On 7/17/15 9:46 PM, Rhorer, Leslie wrote:
> I have a 24T XFS file system that is very sick, and seemingly getting
> sicker. I believe it to be the file system itself. I have replaced
> the RAID chassis, the OS, the cables, the drive controller, and most
> of the drives. Re-syncing the RAID array complete in a reasonable
> time, given the size of the array, and reports no mismatches.
> Xfs_repair completes, usually with no errors found, or sometimes one
> or two errors. Some commands, like a df, are now hanging. Writes are
> often failing with I/O errors. I haven't found any amount of obvious
> file corruption, but performing a CRC check using md5sum, md6sum,
> sha256sum, etc., come up with different values every time they are
> run on many large files. What can I do to try to rectify this?

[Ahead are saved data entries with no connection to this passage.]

/-- The acts of which a run consists: what the machine does next (log 1). -/
inductive Act where
  /-- A row of the table happens: an event with its operands. -/
  | ev (i : Instr) (a : EvArg)
  | core (c : CoreId)
  /-- A stall of a core that ends before its clock (R101, R240). -/
  | stallEnd (c : CoreId)
  | cell (t : TileId)
  /-- A Cellarer whose bundle samples semaphores after the other operations of the gt (R334). -/
  | cellLate (t : TileId)
  | seq (c : CoreId)
  | eng (t : TileId) (e : EngId)
  | slot (n : SlotId)
  /-- A Cellarer acts on its oldest CQ command (R323). -/
  | cq (t : TileId)
  /-- The accesses due in this clock claim their tracks and perform (R240-R242). -/
  | loop
  /-- The oldest committed write of a context performs at its home; a load, an atomic performs at its home. -/
  | performWrite (c : CoreId) (k : CtxId)
  | performReq (c : CoreId) (k : CtxId) (id : Nat)
  | performCell (t : TileId) (id : Nat)
  /-- A tile's cache drops a copy, a TLB an entry; a walk begins. -/
  | dropCopy (t : TileId) (key : Nat)
  | dropTlb (t : TileId) (core : Option CoreId) (n : Nat)
  | beginWalk (t : TileId) (core : Option CoreId) (asid va : Nat)
  /-- The semaphores of fault records with DEST 3 gain 1; the triggers sample their semaphores (R334). -/
  | recSems
  | sample
  /-- The host reads a register; the debugger reads one of a halted core's context (R14, R335, R356). -/
  | hostRead (r : RegAt) (len : Nat)
  /-- The PF's configuration space or the I3C endpoint reads the self-test record (R365). -/
  | readRecord
  | dbgRead (c : CoreId) (k : CtxId) (r : DbgReg)
  /-- The host masks or unmasks a vector of the PF's MSI-X table, and sets MSI-X Enable and Function Mask (R340). -/
  | msixVec (v : Nat) (mask : Bool)
  | msixCtl (en mask : Bool)
  /-- A sensor reports the temperature of a tile's hottest stack, or of its die's junction; the host asks to replay from a checkpoint
  (R287, R359, R366). -/
  | sensor (t : TileId) (temp : Nat)
  | junction (t : TileId) (temp : Nat)
  | replayFrom (gt : Nat)
  | tick
deriving DecidableEq, Repr

/-- The package. -/
structure State where
  gt      : Nat
  agenda  : List Act
  cur     : Cur
  arg     : EvArg
  /-- The bundle in execution has been stopped by a fault. -/
  abort   : Bool
  /-- The number of the next identifier and free value. -/
  fresh   : Nat
  mem     : List Host.Cell
  tags    : NMap Nat
  epochs  : NMap Nat
  bad     : List Nat
  cores   : NMap Core
  tiles   : NMap Tile
  loopq   : List LoopAcc
  tracks  : NMap Nat
  prods   : List Prod
  cmds    : List Cmd
  gangs   : List Gang
  slots   : NMap Slot
  timerq  : List TEnt
  handles : NMap Hnd
  ports   : NMap Port
  laserF  : BitVec 32
  links   : NMap Nat
  fns     : NMap Fn
  act     : NMap Word
  actCnt  : NMap Nat
  actWin  : Nat
  asidtab : Word
  sct     : List Word
  form    : Nat
  feats   : BitVec 4
  pkgid   : BitVec 16
  fwEntry : Nat
  podRef  : Bool
  flash   : List FlashImage
  counter : Nat
  secret  : Nat
  safe    : Bool
  sleep   : Bool
  stRec   : List Byte
  hostOut : List HostOut
  encs    : List Enclave
  kems    : List KemPair
  replay  : Replay
  /-- Semaphores of fault records delivered in this gt with DEST 3, which have still to gain 1 (R334). -/
  semRecs : List (BitVec 16)
  boot    : Boot
deriving DecidableEq, Repr

/-- The reasons the model stops. -/
inductive Fault where
  /-- Raised by no instruction: a word that the fetch interface was given is none (safe). -/
  | noInstruction
deriving DecidableEq, Repr

/-- The reasons the model refuses an instruction. -/
inductive Refusal where
  /-- An instruction that has no meaning yet, by its mnemonic (safe). -/
  | notModelled (mnemonic : String)
deriving DecidableEq, Repr

/-- The outcome of an instruction or of a step. -/
abbrev Out := Host.Outcome State Fault Refusal

/-- A Scope Cost Table entry (R14). -/
def sctEntry (cmt vis fen : Nat) : Word :=
  BitVec.ofNat 64 (2 ^ 63 + cmt * 2 ^ 32 + vis * 2 ^ 16 + fen)

/-- The self-test record of a bring-up that passed, on a part whose features, failed banks and retired cores are none, at GT 0: FMT 1,
STAGE 7, RESULT 0, and DEVREC of the ZW16 (R364). -/
def passedRecord : List Byte :=
  [1, 0, 7, 0] ++ List.replicate 68 0 ++ bytesOf 8 0x01001001 ++ List.replicate 48 0

/-- The part after package reset and bring-up (R19, R21, R324, R334, R346, R364): GT 0, every register at its stated
reset value; what the spec leaves open is named in the log (4, 5, 6). -/
def State.reset : State :=
  { gt := 0, agenda := [], cur := .idle, arg := {}, abort := false, fresh := 0,
    mem := [], tags := [], epochs := [], bad := [],
    cores := [], tiles := [], loopq := [], tracks := [], prods := [], cmds := [], gangs := [],
    slots := [], timerq := [], handles := [], ports := [], laserF := 0, links := [],
    fns := [], act := [], actCnt := [], actWin := 0, asidtab := 0,
    sct := [sctEntry 0 0 0, sctEntry 0 3 1, sctEntry 0 14 4, sctEntry 0 40 12, sctEntry 256 96 24, sctEntry 512 180 48,
            sctEntry 768 400 96, sctEntry 768 2000 400], form := 1, feats := 0, pkgid := 0, fwEntry := 0, podRef := false,
    flash := [], counter := 0, secret := Config.puf, safe := false, sleep := false,
    stRec := passedRecord, hostOut := [], encs := [], kems := [], replay := {}, semRecs := [], boot := { tested := true } }

end Sys2Proof.Machine
end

If writes fail with I/O errors, that should show up in dmesg, but I don't
see any such messages.
What did repair find?
Not a lot to go on from the above narrative, I'm afraid. What large
files are those? I presume that you are sure they should not be changing?
Thanks for all the info below...
>From the dmesg, every stuck process is stuck on nfs - doesn't look xfs
related at all.
Doesn't seem like an xfs problem, TBH, but maybe you can provide xfs_repair
output and/or dmesg when writes fail, that might offer a clue.
-Eric
|